Mientras miraba los ojos inocentes e intrépidos de la niña, no pudo evitar sentir un toque de simpatía, al darse cuenta de que la niña no tenía idea de lo que le esperaba.
La miró con una mezcla de simpatía y advertencia —Tranquila, no te apresures.
Aunque a la Abuela Qin no le importaba que su nieta aprendiera un poco, no estaría de acuerdo si eso significaba agotar a Zhouzhou. Qin Bei asintió en acuerdo.
Miró a Zhouzhou, que todavía sonreía tontamente, y no pudo evitar sentir lástima por ella.
—Zhouzhou, estás siendo ingenua. ¿Crees que estudiar es algo bueno? Si no lo haces bien, te castigarán, y duele.
Con un sentimiento de temor, tocó suavemente sus propios glúteos, su rostro lleno de miedo.
Este año estaba por entrar a la clase senior, y la idea de comenzar primer grado en unos meses lo aterrorizaba.
¡Tantos libros, y aún no había terminado ni uno!
Zhouzhou parpadeó, sintiéndose vacilante y confundida —¿Es difícil estudiar?
—No realmente —Qin Er sacudió la cabeza—. Mientras pienses en las becas, vale la pena sin importar lo difícil que sea.
Él mismo había pasado por ello. Zhouzhou creyó sus palabras, después de todo, eran amigos cercanos.
Inmediatamente, asintió vigorosamente con la cabeza —¡Entonces estudiaré mucho! ¡Ganaré mucho dinero!

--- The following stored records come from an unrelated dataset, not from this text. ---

-- ==== Sys2Proof/Machine/Ops.lean ====
section
/-! DEFINITION. The operations every block uses: saturating counts, the field lines, the event FIFO, the fault
record, refusals, the compartment table, the pass context's members and stage. -/

namespace Sys2Proof.Machine

/-! ## Counts -/

/-- `a + b`, stopping at `cap` (section 1.8: a saturating quantity stops at its largest value). -/
def satAdd (cap a b : Nat) : Nat := min cap (a + b)

/-! ## Field lines -/

/-- Line `i` (1 to 8) of a set of eight. -/
def lineOn (m : Lines8) (i : Nat) : Bool := decide (1 ≤ i) && m.getLsbD (i - 1)

/-- The set with line `i` alone; empty for an index that names no line. -/
def lineMask (i : Nat) : Lines8 := if 1 ≤ i ∧ i ≤ 8 then (1#8) <<< (i - 1) else 0

/-- The set of the lines listed. -/
def maskOf (l : List Nat) : Lines8 := l.foldl (fun m i => m ||| lineMask i) 0

/-- The eight lines with line `i` set to `b`. -/
def setLine8 (m : Lines8) (i : Nat) (b : Bool) : Lines8 :=
  if b then m ||| lineMask i else m &&& ~~~(lineMask i)

/-- The level of one line. -/
def Line.level (l : Line) (x : Lines) : Bool :=
  match l with
  | .select i => lineOn x.select i
  | .button b => x.buttons.getLsbD b
  | .key => x.key
  | .head i => lineOn x.head i
  | .probe i => lineOn x.probe i
  | .arm i => lineOn x.arm i
  | .pumpStopped => x.pumpStopped

/-- The lines with one of them set to `b`. -/
def Line.put (l : Line) (b : Bool) (x : Lines) : Lines :=
  match l with
  | .select i => { x with select := setLine8 x.select i b }
  | .button n =>
    let m : BitVec 7 := (1#7) <<< n
    { x with buttons := if b then x.buttons ||| m else x.buttons &&& ~~~m }
  | .key => { x with key := b }
  | .head i => { x with head := setLine8 x.head i b }
  | .probe i => { x with probe := setLine8 x.probe i b }
  | .arm i => { x with arm := setLine8 x.arm i b }
  | .pumpStopped => { x with pumpStopped := b }

/-- A line has taken a new debounced state: the raw line has held it (R182), so both take it. -/
def takeLine (l : Line) (b : Bool) (s : State) : State :=
  s.setPanel { s.panel with
    level := l.put b s.panel.level
    raw := l.put b s.panel.raw
    bounce := s.panel.bounce.filter (fun x => decide (x.line ≠ l)) }

/-- The key is on. -/
def keyIsOn (s : State) : Bool := s.panel.level.key
/-- The head-seated line of compartment `i` is on. -/
def headOn (s : State) (i : Nat) : Bool := lineOn s.panel.level.head i
/-- The high-level probe of compartment `i` is wet. -/
def probeWet (s : State) (i : Nat) : Bool := lineOn s.panel.level.probe i
/-- The fill-arm line of compartment `i` is on. -/
def armOn (s : State) (i : Nat) : Bool := lineOn s.panel.level.arm i

/-! ## The module -/

/-- The node number read from the straps (R1). -/
def nodeOf (s : State) : Nat := s.reader.node.toNat

/-- The bay is in service (R14). -/
abbrev inService (s : State) : Prop := s.power = .running ∧ s.reader.mark = .inService

/-! ## Notices and faults -/

/-- An event notice joins the FIFO's tail, or is discarded with the event gap set when the FIFO holds 12 (R174). -/
def queueEvent (n : Notice) (s : State) : State :=
  if s.line.fifo.length < Config.fifoSize then s.setLine { s.line with fifo := s.line.fifo ++ [n] }
  else s.setLine { s.line with gap := true }

/-- The notices join one at a time, in their order (R174). -/
def queueEvents (ns : List Notice) (s : State) : State := ns.foldl (fun s n => queueEvent n s) s

/-- The source block of each fault (section 10.5). -/
def FaultKind.source : FaultKind → SourceBlock
  | .headUnseated => .pass
  | .overflow => .pass
  | .tempLow => .pass
  | .stageTime => .pass
  | .sensorAbsent => .pass
  | .drainSlow => .pass
  | .classMismatch => .pass
  | .fillProbe => .fill
  | .fillStalled => .fill
  | .supplyStale => .share
  | .duplicateNode => .share
  | .busOff => .line

/-- The first-fault record a fault would fill: kind, source, compartment, stage index, job time (R179). -/
def faultRecOf (k : FaultKind) (comp stage : Option Nat) (s : State) : FaultRec where
  kind := k
  source := k.source
  compartment := comp
  stage := stage
  time := s.job.clock

/-- A fault is raised to the fault record (R179): an empty record is filled and a FAULT notice queued; a held record
keeps the first fault and the overflow flag is set. -/
def raiseFault (k : FaultKind) (comp stage : Option Nat) (s : State) : State :=
  match s.faults.record with
  | none => queueEvent (.fault (faultRecOf k comp stage s))
      (s.setFaults { s.faults with record := some (faultRecOf k comp stage s) })
  | some _ => s.setFaults { s.faults with overflow := true }

/-- A BAY_STATUS refresh is asked for in this event (R41, R47, R180). -/
def askStatus (s : State) : State := s.setLine { s.line with statusDue := true }

/-- A refusal (R41): REFUSED lit and its timer started afresh, the last-refusal field set, BAY_STATUS refreshed. -/
def refuse (r : Reason) (s : State) : State :=
  askStatus (s.setPanel { s.panel with refused := some Config.refusedLamp, lastRefusal := r })

/-- A KEYED skip (R47): the field is set and BAY_STATUS refreshed, the lamp is left alone. -/
def skipKeyed (s : State) : State :=
  askStatus (s.setPanel { s.panel with lastRefusal := .keyedSkipped })

/-! ## The compartment table -/

/-- A job is in service (R18). -/
def jobInService (s : State) : Bool :=
  match s.job.state with
  | .opened => true
  | .releasing => true
  | .closed => true
  | .noJob => false
  | .assembling => false

/-- The record of compartment `i`. -/
def compartment? (s : State) (i : Nat) : Option Compartment := s.job.table.find? (fun c => c.index == i)

/-- Change the record of compartment `i` (every change of a record goes through the job unit, section 2.4). -/
def updCompartment (i : Nat) (f : Compartment → Compartment) (s : State) : State :=
  s.setJob { s.job with table := s.job.table.map (fun c => if c.index = i then f c else c) }

/-- The volume of compartment `i`. -/
def volumeOf (s : State) (i : Nat) : Nat := ((compartment? s i).map (·.volume)).getD 0

/-- The tanker tag of the job held. -/
def jobTag (s : State) : List Byte := (s.job.record.map (·.tag)).getD []

/-- The number of the job held. -/
def jobNumber (s : State) : Nat := (s.job.record.map (·.number)).getD 0

/-- Five spaces, the tag of an answer that concerns no job (R26, R40). -/
def blankTag : List Byte := List.replicate 5 0x20#8

/-! ## Tables -/

/-- The probe recipe, recipe 0 (R12). It has no residue factors, levels or limits; the zeros here are never used. -/
def probeRecipe : Recipe where
  stages := [{ kind := .preRinse, temperature := 0, volume := 200, flow := 200, timeLimit := 120, dose := 0,
               inspection := .both, repeatLimit := 1, windowMax := 120 }]
  tolerance := 0
  holdLimit := 300
  starveLimit := 300
  c := ⟨0, 0, 0, 0⟩
  t := ⟨0, 0, 0, 0⟩

/-- The recipe of a number: 0 is the probe recipe, 1 to 31 the image's, absent when not enabled (R11, R12). -/
def recipe? (s : State) (n : Nat) : Option Recipe :=
  if n = 0 then some probeRecipe
  else match s.reader.tables with
    | none => none
    | some t => (t.recipes[n - 1]?).getD none

/-- The class table entry of class 1 to 15 (R4). -/
def class? (s : State) (c : Nat) : Option ClassEntry :=
  if c = 0 then none
  else match s.reader.tables with
    | none => none
    | some t => t.classes[c - 1]?

/-- Class `c` is read as enabled (R4, R5). -/
def classEnabled (s : State) (c : Nat) : Bool := ((class? s c).map (·.enabled)).getD false

/-- The group of class `c`, as a CERTIFICATE carries it (R28). -/
def groupOf (s : State) (c : Nat) : Group := ((class? s c).map (·.group)).getD .general

/-- The recipe for the pair (last class, next class), `none` for FORBIDDEN (R13). -/
def recipeForPair (s : State) (last next : Nat) : Option Nat :=
  match s.reader.tables with
  | none => none
  | some t =>
    if 1 ≤ last ∧ last ≤ 15 ∧ 1 ≤ next ∧ next ≤ 15 then
      match t.map[(last - 1) * 15 + (next - 1)]? with
      | none => none
      | some n => if 1 ≤ n ∧ n ≤ 31 ∧ (recipe? s n).isSome then some n else none
    else none

/-! ## The pass context -/

/-- A formed pass exists: any phase but NONE and GATHERING. -/
abbrev formed (p : Pass) : Prop := p.phase ≠ .none ∧ p.phase ≠ .gathering

/-- The recipe the pass runs. -/
def recipeOf (p : Pass) : Recipe := p.recipeData.getD probeRecipe

/-- A stage that stands for none. -/
def noStage : Stage where
  kind := .preRinse
  temperature := 0
  volume := 0
  flow := 0
  timeLimit := 0
  dose := 0
  inspection := .none
  repeatLimit := 1
  windowMax := 0

/-- The current stage: the stage of the pass context's stage index (R62, R159). -/
def stageOf (p : Pass) : Stage := ((recipeOf p).stages[p.stage - 1]?).getD noStage

/-- The recipe's FINAL_RINSE stage (R97). -/
def finalRinseOf (p : Pass) : Stage :=
  ((recipeOf p).stages.find? (fun g => decide (g.kind = .finalRinse))).getD noStage

/-- The member of compartment `i`. -/
def member? (p : Pass) (i : Nat) : Option Member := p.members.find? (fun m => m.index == i)

/-- Change the member of compartment `i`. -/
def Pass.updMember (i : Nat) (f : Member → Member) (p : Pass) : Pass :=
  { p with members := p.members.map (fun m => if m.index = i then f m else m) }

/-- The members that spray: neither passed nor retiring (section 4.3). -/
def sprayingMembers (p : Pass) : List Member :=
  p.members.filter (fun m => !m.passed && m.retiring.isNone)

/-- Every member still in the pass is retiring (R97). -/
def allRetiring (p : Pass) : Bool := p.members.all (fun m => m.retiring.isSome)

/-- The pass is aborting: from the abort to the end of drain-down (R100). -/
def aborting (p : Pass) : Bool := p.abortCode.isSome

/-- The key mark of compartment `i`, read from its record (R42). -/
def keyMarkOf (s : State) (i : Nat) : KeyMark := ((compartment? s i).map (·.keyMark)).getD .none

/-- The number of a code (R93). -/
def Code.number : Code → Nat
  | .abandoned => 1
  | .headUnseated => 2
  | .overflow => 3
  | .tempLow => 4
  | .stageTime => 5
  | .sensorAbsent => 6
  | .drainSlow => 7
  | .classMismatch => 8
  | .residuePersists => 9
  | .supplyLost => 10
  | .holdTooLong => 11
  | .keyRemoved => 12
  | .jobReleased => 13
  | .classUnresolved => 14

/-- Outcomes of a code (R93). -/
inductive CodeOutcome where
  | transient | persistent | withdrawn
deriving DecidableEq, Repr

/-- The outcome of each code (R93). -/
def Code.outcome : Code → CodeOutcome
  | .abandoned => .transient
  | .headUnseated => .transient
  | .overflow => .persistent
  | .tempLow => .transient
  | .stageTime => .transient
  | .sensorAbsent => .persistent
  | .drainSlow => .persistent
  | .classMismatch => .persistent
  | .residuePersists => .persistent
  | .supplyLost => .transient
  | .holdTooLong => .transient
  | .keyRemoved => .transient
  | .jobReleased => .withdrawn
  | .classUnresolved => .persistent

/-! ## Free choices -/

/-- Take two findings of one event that the manual lets come in either order (log 15): when both are there a free
value decides, otherwise `f` then `g`. -/
def eitherOrder (both : Bool) (f g : State → State) (s : State) : State :=
  if both then
    if Config.takeSecondFirst s.free then f (g (s.setFree (s.free + 1))) else g (f (s.setFree (s.free + 1)))
  else g (f s)

end Sys2Proof.Machine
end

—Bien por ti —Qin Bei la miró con satisfacción—. Cuando vayas a la escuela primaria, te enseñaré cómo aprovechar los recursos de la escuela.
—¿Aprovechar? —Zhouzhou estaba aún más curiosa.
Qin Er asintió —Sí, participar en varias competencias, hay premios en efectivo, de todos modos, hay muchas oportunidades para ganar dinero, te enseñaré cuando llegue el momento.
—¡Genial! —Los ojos de Zhouzhou se iluminaron aún más, y por un momento, sintió un respeto genuino por la escuela primaria.
—¡No esperaba que existiera un lugar tan bueno en el mundo! ¡Ella también quería ir!
Al ver a su prima/hermana mayor completamente absorta en estudiar, Qin Ren, Mu Xuan y Lu Qing sonrieron.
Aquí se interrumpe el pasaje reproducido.